An embittered wife. A “painted queen.” A virago who curses all who have crossed her. At first glance, the women of Shakespeare Theatre Company’s Richard the Third would not seem to be particularly good candidates for the Year of the Woman. But if you look deeper, there are remarkable women in David Muse’s production—women who made history. Let’s put the spotlight on them.
Cara Ricketts as Lady Anne of Neville
Richard’s courtship of Lady Anne of Neville is one of the most difficult scenes in all of Shakespeare. Superficially, it might seem that Lady Anne will lose by giving in to Richard. After all, according to the play, he has just killed her husband and her father-in-law.

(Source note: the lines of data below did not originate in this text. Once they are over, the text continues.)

/-- The commands of the block: one constructor per row of the operation table. -/
inductive Instr where
  -- power and feeds (R31–R47)
  | powerGood
  | feedPresent (f : Feed)
  | feedLost (f : Feed) (why : FeedLoss)
  | feedSwitchReclose (f : Feed)
  | railsOff
  | railsUp
  | pwrdisAssert
  | pwrdisRelease
  | vmCollapse
  | v3p3Overcurrent (a : Fin 4)
  | throttleEnter (tj : Int)
  | throttleExit (tj : Int)
  | thermalShutdown (tj : Int)
  | powerCapWrite (who : Requester) (value : Nat)
  | vcoreSteer (minPercent : Nat)
  -- front-end boundaries (R16, R17, R235)
  | writeUnsafe (a : Fin 4) (src : WuSource) (t : Nat)
  | writeFifoEmpty (a : Fin 4)
  | gateEntryExecute (p : Fin 8) (t : Nat) (adc : List AdcRow)
  | sampleOverrun (a : Fin 4) (lane : Fin 3)
  -- the object dictionary (R53–R84)
  | dictionaryGet (slot : Nat)
  | dictionarySet (slot : Nat) (data : List Byte)
  | dictionarySetList (slot : Nat) (data : List Byte)
  | dictionaryBlockRead (slot : Nat)
  | dictionaryListRead (slot : Nat)
  | bolhobaGet (h : BolhobaHeader)
  | bolhobaSet (h : BolhobaHeader) (typ len : Nat) (value : List Byte)
  | bolhobaListGet (h : BolhobaHeader) (keys : List (Nat × Nat))
  | bolhobaListSet (h : BolhobaHeader) (entries : List ListEntry)
  | bolhobaBlockRead (h : BolhobaHeader) (offset len : Nat)
  | bolhobaBlockWrite (h : BolhobaHeader) (offset : Nat) (last : Bool) (data : List Byte)
  | factoryFrameGap
  | windowRead (core : Fin 9) (addr width : Nat)
  | windowWrite (core : Fin 9) (addr width value : Nat)
  | mbRead (core : Fin 9)
  | mbWrite (core : Fin 9)
  | mbWriteLast (core : Fin 9)
  | mbTransferDone (core : Fin 9)
  | blobStagingAbandon (index sub : Nat)
  | store (who : Requester) (value : Nat)
  | storeCommit (programmed : Bool)
  | restoreDefaults (who : Requester) (value : Nat)
  | unitDisable (who : Requester) (index : Nat)
  | unitEnable (who : Requester) (index : Nat) (selfCheck : Bool)
  | unitQuiesced (index : Nat)
  | objectWrite (who : Requester) (index sub typ len : Nat) (value : List Byte)
  -- start sequence (R85–R101)
  | attemptBegin (cause : AttemptCause)
  | startStepEnd (result : StepEnd) (found : StepFindings)
  | stepWatchdog (found : StepFindings)
  | startDeadline
  | restartNormal (who : Requester)
  | restartMaintenance (who : Requester)
  | perstDeassert (p : Port)
  | perstAssert (p : Port)
  -- firmware, lifecycle and identity (R103–R131)
  | firmwareImageDownload (slot : Nat) (piece : Bytes)
  | firmwareCommitReplace (slot : Nat)
  | firmwareCommitReplaceActivate (slot : Nat)
  | firmwareCommitActivate (slot : Nat)
  | firmwareCommitActivateNow (slot : Nat)
  | firmwareCommitInvalidAction (slot : Nat)
  | firmwareCommitDone
  | activationStaged
  | activationFreezeEnd (freezeUs : Nat)
  | activationBankSwitch
  | bundleStageLast (who : Requester) (offset : Nat) (data : Bytes)
  | bundleWriteDone
  | recoveryImageLast (who : Requester) (offset : Nat) (data : Bytes)
  | lifecycleNonceRead (who : Requester)
  | lifecycleNonceExpire
  | lifecycleRequest (who : Requester) (value : List Byte)
  | ownerKeyWrite (who : Requester) (offset : Nat) (data : Bytes)
  | certChainWrite (who : Requester) (chain : Fin 2) (offset : Nat) (data : Bytes)
  | spdmGetVersion (via : SpdmPort)
  | spdmGetCapabilities (via : SpdmPort) (request : Bytes)
  | spdmNegotiateAlgorithms (via : SpdmPort) (request : Bytes)
  | spdmGetDigests (via : SpdmPort)
  | spdmGetCertificate (via : SpdmPort) (slot offset len : Nat)
  | spdmChallenge (via : SpdmPort) (slot hashType : Nat) (nonce : Bytes)
  | spdmGetMeasurements (via : SpdmPort) (attributes index slotId : Nat) (nonce : Bytes)
  | spdmUnsupported (via : SpdmPort) (req : SpdmUnsupported)
  | sanitize (slot : Nat) (action : SanitizeAction)
  | formatNvm (slot : Nat)
  -- media (R144, R147)
  | grownEntryCommit (surface : Fin 48) (entry : List Byte)
  | holderMoveDone (holder : Fin 2) (surface : Fin 48)
  -- read and write channel (R155–R187, R487)
  | servoSync (a : Fin 4) (wedge track : Nat) (pes : Int)
  | servoSyncTimeout (a : Fin 4)
  | synthLock (a : Fin 4)
  | synthUnlock (a : Fin 4)
  | thermalAsperity (a : Fin 4) (adc : List AdcRow)
  | dropDetect (a : Fin 4) (adc : List AdcRow)
  | freezeHangoverEnd (a : Fin 4) (adc : List AdcRow)
  | longFreeze (a : Fin 4) (adc : List AdcRow)
  | syncWindowEnd (p : Fin 8) (first : Bool) (adc : List AdcRow)
  | captureEnd (p : Fin 8) (adc : List AdcRow)
  | preampFaultAssert (a : Fin 4)
  | preampFaultPersist (a : Fin 4)
  | preampFrameDone (a : Fin 4) (readback : Nat) (parityOk : Bool)
  | preampAccess (who : Requester) (a : Fin 4) (value : List Byte)
  | writePayloadPoisoned (p : Fin 8) (entry : Nat)
  -- decode pool and ladder (R193–R212)
  | detectorPassDone (core : Fin 8) (job : Nat) (check : PassCheck)
  | ldpcIterationDone (core : Fin 12) (job : Nat) (check : PassCheck)
  | decodeDeadline (job : Nat)
  | holdCopyDone (a : Fin 4) (hold : Nat)
  | ringTailWrite (core : Fin 9) (value : Nat)
  | ladderDeep (ring : Fin 4)
  | ladderAverage (ring : Fin 4)
  | ladderReleaseHold (ring : Fin 4)
  | ladderRequestEnd (job : Nat)
  | ladderStepAdvance (surface : Fin 48) (track psector top status : Nat) (outcome : StepOutcome)
  -- sentence players (R227–R242)
  | sentenceLoad (core : Fin 9) (p : Fin 8) (addr : Nat)
  | sentenceFetchDone (p : Fin 8)
  | sentenceUnderrun (p : Fin 8)
  | playerAbort (core : Fin 9) (p : Fin 8) (value : Nat)
  | clauseStep (p : Fin 8) (phrase : Fin 1024) (arg : BitVec 16)
  | clauseGoto (p : Fin 8) (phrase : Fin 1024) (arg : BitVec 16)
  | clauseCall (p : Fin 8) (phrase : Fin 1024) (arg : BitVec 16)
  | clauseRet (p : Fin 8) (phrase : Fin 1024) (arg : BitVec 16)
  | clauseSetcnt (p : Fin 8) (phrase : Fin 1024) (arg : BitVec 16)
  | clauseLoop (p : Fin 8) (phrase : Fin 1024) (arg : BitVec 16)
  | clauseSector (p : Fin 8) (phrase : Fin 1024) (arg : BitVec 16)
  | clauseIfwrite (p : Fin 8) (phrase : Fin 1024) (arg : BitVec 16)
  | clauseIfparity (p : Fin 8) (phrase : Fin 1024) (arg : BitVec 16)
  | clauseEnd (p : Fin 8) (phrase : Fin 1024) (arg : BitVec 16)
  | clauseBad (p : Fin 8) (why : BadClause)
  | clauseTimeEnd (p : Fin 8)
  | clauseWaitMet (p : Fin 8) (wedge t : Nat)
  | clauseWaitTimeout (p : Fin 8)
  | playerStallEnd (p : Fin 8)
  | windowEndReached (p : Fin 8)
  | playerMemoryFault (p : Fin 8) (store : Bool)
  | sentenceEnd (p : Fin 8)
  | sentenceRecordWrite (p : Fin 8)
  -- rein engines: triggers and instructions (R247–R283)
  | outerTrigger (a : Fin 4)
  | reinNop (e : Fin 16)
  | reinAdd (e rd ra rb : Fin 16)
  | reinSub (e rd ra rb : Fin 16)
  | reinAddw (e rd ra rb : Fin 16)
  | reinSubw (e rd ra rb : Fin 16)
  | reinAnd (e rd ra rb : Fin 16)
  | reinOr (e rd ra rb : Fin 16)
  | reinXor (e rd ra rb : Fin 16)
  | reinMin (e rd ra rb : Fin 16)
  | reinMax (e rd ra rb : Fin 16)
  | reinAbs (e rd ra : Fin 16)
  | reinNeg (e rd ra : Fin 16)
  | reinShl (e rd ra : Fin 16) (imm : BitVec 16)
  | reinShr (e rd ra : Fin 16) (imm : BitVec 16)
  | reinShrl (e rd ra : Fin 16) (imm : BitVec 16)
  | reinLi (e rd : Fin 16) (imm : BitVec 16)
  | reinLui (e rd : Fin 16) (imm : BitVec 16)
  | reinAddi (e rd ra : Fin 16) (imm : BitVec 16)
  | reinLd (e rd ra : Fin 16) (imm : BitVec 16)
  | reinSt (e rs ra : Fin 16) (imm : BitVec 16)
  | reinIn (e rd : Fin 16) (port : BitVec 8)
  | reinOut (e rs : Fin 16) (port : BitVec 8)
  | reinSetcb (e : Fin 16) (imm : BitVec 16)
  | reinMul (e : Fin 16) (acc : Bool) (ra : Fin 16) (caddr : BitVec 10)
  | reinMac (e : Fin 16) (acc : Bool) (ra : Fin 16) (caddr : BitVec 10)
  | reinMsu (e : Fin 16) (acc : Bool) (ra : Fin 16) (caddr : BitVec 10)
  | reinClra (e : Fin 16) (acc : Bool)
  | reinLda (e : Fin 16) (acc : Bool) (ra : Fin 16)
  | reinRnd (e rd : Fin 16) (acc : Bool) (mode : BitVec 2) (l : BitVec 4)
  | reinB (e : Fin 16) (target : BitVec 11)
  | reinBz (e ra : Fin 16) (target : BitVec 11)
  | reinBnz (e ra : Fin 16) (target : BitVec 11)
  | reinBlt (e ra : Fin 16) (target : BitVec 11)
  | reinBge (e ra : Fin 16) (target : BitVec 11)
  | reinDbnz (e ra : Fin 16) (target : BitVec 11)
  | reinCall (e : Fin 16) (target : BitVec 11)
  | reinRet (e : Fin 16)
  | reinDone (e : Fin 16)
  | reinProgramFault (e : Fin 16)
  | reinBudgetStop (e : Fin 16)
  | reinCompare (g : Fin 5) (entry : Fin 3)
  | pairHoldRerunEnd (g : Fin 5)
  | reinLatch (g : Fin 5) (entry : Fin 3)
  | engineReloadDone (e : Fin 16)
  | snapshotCopyDone (e : Fin 16)
  | probationEnd (e : Fin 16)
  | reinMemoryFault (e : Fin 16)
  | coefWrite (who : Requester) (g : Fin 5) (value : List Byte)
  | snapRequest (who : Requester) (g : Fin 5) (value : Nat)
  | inject (who : Requester) (g : Fin 5) (slot : Nat)
  | traceArm (who : Requester) (a : Fin 4) (value : Nat)
  | traceForce (who : Requester) (a : Fin 4) (value : Nat)
  -- motion die (R284–R307)
  | heartbeat (count : Nat)
  | heartbeatLoss
  | linkResend (mainToMotion : Bool)
  | vcmCmd (a : Fin 4) (ua mv : Int)
  | spinCmd (ua : Int)
  | driveMsg (cmd : DriveCmd)
  | resetNotice (lengthUs : Nat)
  | linkObject (who : Requester) (index sub : Nat) (write : Option (List Byte))
  | senseMsg (a : Fin 4) (ua mv : Int)
  | zeroCross (phase interval : Nat)
  | linkStatus (vm : Nat) (temp : Int)
  | motionDieLost
  | zeroCrossMissing
  | spindleDriverFault
  | spinAlignEnd
  | spinRampEnd (handover : Bool)
  | spindleStandstill
  | vcmOvercurrent (a : Fin 4)
  | maOvercurrent (a : Fin 4)
  | headLoadTimeout (a : Fin 4)
  | rampContact (a : Fin 4)
  | retractParked (a : Fin 4) (ms : Nat)
  | retractTimeout (a : Fin 4)
  | dumpSealed (holdupMj vmMin : Nat)
  -- girth link (R308–R331)
  | girthSync (h : GirthHeader) (tick baseHop tag : Nat) (fixed takeover overFlag : Bool)
  | girthPhase (h : GirthHeader) (rpm group : Nat)
  | girthSeek (h : GirthHeader) (startTick profile : Nat) (act : Fin 4) (d : Int) (profileSet : Nat)
  | girthHealth (h : GirthHeader) (payload : List Byte)
  | girthDictGet (h : GirthHeader) (target tag index sub : Nat)
  | girthDictSet (h : GirthHeader) (target tag index sub value : Nat)
  | girthDictResponse (h : GirthHeader) (target tag index sub status value : Nat)
  | girthUnknownType (h : GirthHeader) (typ payload : Nat)
  | syncPeriod
  | phasePeriod
  | healthPeriod
  | healthDeferred
  | masterLoss
  | candidateWaitEnd
  | joinListenTimeout (noSymbol : Bool)
  | announce (who : Requester) (value : List Byte)
  | seekCancel (a : Fin 4)
  | announcementEnd (id : Nat)
  | dictRequest (who : Requester) (value : List Byte)
  | dictRequestTimeout
  -- host interface (R332–R367)
  | sqDoorbell (p : Port) (qid tail : Nat)
  | commandFetch (p : Port) (qid : Nat) (cmd : SqEntry)
  | createIoSq (slot : Nat)
  | createIoCq (slot : Nat)
  | deleteIoSq (slot : Nat)
  | deleteIoCq (slot : Nat)
  | getLogPage (slot : Nat)
  | identify (slot : Nat)
  | nvmeAbort (slot : Nat)
  | setFeatures (slot : Nat)
  | setFeaturesPowerManagement (slot : Nat)
  | setFeaturesErrorRecovery (slot : Nat)
  | setFeaturesVwc (slot : Nat)
  | getFeatures (slot : Nat)
  | asyncEventRequest (p : Port) (cid : Nat)
  | namespaceCreate (slot : Nat) (nsze : Nat) (lbaFormat : Nat)
  | namespaceDelete (slot : Nat)
  | namespaceAttachment (slot : Nat) (controllers : List Port)
  | securitySend (slot : Nat) (data : Bytes)
  | securityReceive (slot : Nat)
  | getLbaStatus (slot : Nat)
  | nvmeFlush (slot : Nat)
  | nvmeWrite (slot : Nat) (blocks : List HostBlock)
  | nvmeRead (slot : Nat) (media : List MediaBlock)
  | writeZeroes (slot : Nat)
  | datasetManagement (slot : Nat)
  | nvmeVerify (slot : Nat) (media : List MediaBlock)
  | reservationRegister (slot : Nat) (crkey nrkey : Nat)
  | reservationReport (slot : Nat)
  | reservationAcquire (slot : Nat) (crkey prkey : Nat)
  | reservationPreemptAndAbort (slot : Nat) (crkey prkey : Nat)
  | reservationRelease (slot : Nat) (crkey : Nat)
  | invalidOpcode (slot : Nat)
  | writeCached (slot : Nat)
  | readTransferred (slot : Nat)
  | ccEnClear (p : Port)
  | ccEnSet (p : Port)
  | functionLevelReset (p : Port)
  | pcieLinkDown (p : Port)
  | nvmSubsystemReset
  | shutdownNormal (p : Port)
  | shutdownAbrupt (p : Port)
  | ps3IdleTimeout
  | powerStateSafePoint
  | tlerExpire (slot : Nat) (lba : Nat)
  -- stitch layouts, rebuild, patrol, reshape (R368–R422)
  | destageUpdate (stripe : Nat) (reads : List OffsetReads)
  | stripeUpdateRetire (stripe : Nat)
  | wiMirrorPoint
  | mirrorRetry (page : Nat) (ok : Bool)
  | journalReplay (seq : Nat)
  | resyncGroup (group : Nat) (reads : List (Nat × OffsetReads))
  | retireSurface (who : Requester) (value : Nat)
  | rebuildStripe (stripe : Nat) (reads : List OffsetReads)
  | rebuildCheckpoint
  | patrolStripe (stripe : Nat) (reads : List OffsetReads)
  | reshapeRequest (who : Requester) (value : List Byte)
  | reshapeCancel (who : Requester) (value : List Byte)
  | reshapeGroupCopy
  | reshapeSwitch
  | grownDefectReadback (surface : Fin 48) (track psector : Nat) (converged taBoth : Bool) (freezeOffset freezeLen : Nat)
  -- memory and cache (R423–R445)
  | arbiterGrant (waiting : List Beat)
  | pageSubstitutionDone (page : Nat)
  | zeroRange (who : Requester) (value : List Byte)
  | zeroRangeDone
  | keeperSlotErased (slot : Fin 6)
  | cacheClean (core : Fin 9)
  | cacheInvalidate (core : Fin 9)
  | cacheCleanInvalidate (core : Fin 9)
  | cacheFillLock (core : Fin 9)
  | cacheUnlock (core : Fin 9)
  | cacheCleanSw (core : Fin 9)
  | cacheInvalidateSw (core : Fin 9)
  | cacheCleanInvalidateSw (core : Fin 9)
  | cacheMaintDone (core : Fin 9)
  | cacheFillReturn (line : Nat)
  -- DMA and fabric (R446–R465)
  | dmaGo (who : Requester) (ch : Fin 8) (ctrl : Nat)
  | dmaChainGo (who : Requester) (ch : Fin 8) (ctrl : Nat)
  | dmaStop (who : Requester) (ch : Fin 8) (ctrl : Nat)
  | dmaDescriptorFetched (ch : Fin 8) (ok : Bool)
  | dmaBeatsAcknowledged (ch : Fin 8)
  | dmaReadbackDone (ch : Fin 8)
  | dmaBeatError (ch : Fin 8) (kind : BeatError) (doneBytes indet : Nat)
  | notifyClear (who : Requester) (ch : Fin 8) (value : Nat)
  | fabricNak (lane : Fin 32) (requester : Fin 28)
  -- faults and events (R466–R485)
  | collectorEvent (ev : Event)
  | unitReadmit (source : Nat)
  | safeRestartTimeout
  | safeEntriesExpire
  | coreWatchdog (core : Fin 9)
  | collectorSelfFault (collector : Fin 9)
  | captureClear (who : Requester) (r : Fin 9) (value : Nat)
  | clearUpto (who : Requester) (value : Nat)
  | clearAll (who : Requester) (value : Nat)
  | ledgerMirror
  | ledgerMirrorDone
  | ledgerBandCopy
  | unretire (who : Requester) (value : Nat)
  | sourceEntryWrite (who : Requester) (id : Nat) (value : List Byte)
  | spindleReinTrigger (entry : Fin 3)
  | coreMemoryAccess (core : Fin 9) (addr width : Nat) (access : CoreAccess) (ecc : EccOutcome)
  | linkTrainingDone (p : Port) (speed width : Nat)
  | tapInstruction (i : TapInstr)
  | dynamicAddressAssignment (addr : Nat)
  | preampFaultRelease (a : Fin 4)
  | bolhobaUnknownOpcode (h : BolhobaHeader) (pen version opcode : Nat)
  | cqHeadDoorbell (p : Port) (qid head : Nat)
  | fabricAck (lane : Fin 32) (requester : Fin 28) (beats : Nat)
  | supersededPageProgrammed
  | cryptoEraseDone (ns : Nat)
  | reservationStateWritten (ns : Nat)
  deriving DecidableEq, Repr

But there is more to Anne’s story. She is a notable heiress, being the daughter of the late Earl of Warwick, known as the “Kingmaker.” By marrying Richard, she will protect her inheritance. Ricketts and Matthew Rauch’s Richard also suggest there is an attraction between the two.
Anne knows she is at risk as a woman alone in this dangerous, patriarchal society. As Ricketts notes in her Asides interview, “She’s not hopeful of Richard’s redemption but she is hopeful of herself. She hopes to be able to manipulate and work around Richard.” This may be naïve, but she is likely in shock.
Richard flatters her, praising her beauty and claiming that he has literally committed murder for her sake. He even offers her his sword to kill him. He is manipulating her, but she may have her own reasons for wanting to say yes.
So here we see not a woman who is weak, but a woman who is frightened and attempting to make the best of her limited options. Nor will she be the first to think she can change a man into a better person.
Cara Ricketts’ performance suggests that she hopes to reform Richard. She makes the scene believable with her detailed and subtle portrayal.
Robynn Rodriguez as Queen Elizabeth
Elizabeth Woodville is the beautiful widow Edward IV fell in love with, thwarting the Kingmaker Warwick’s plans to marry him to a foreign princess. Unfortunately, she had what her enemies considered an undistinguished background. She was also cursed with a multitude of grasping relatives who made themselves disliked. The most egregious example of their ambition was the betrothal of Elizabeth’s 20-year-old brother, John Woodville, to the dowager duchess of Norfolk, a wealthy woman in her sixties.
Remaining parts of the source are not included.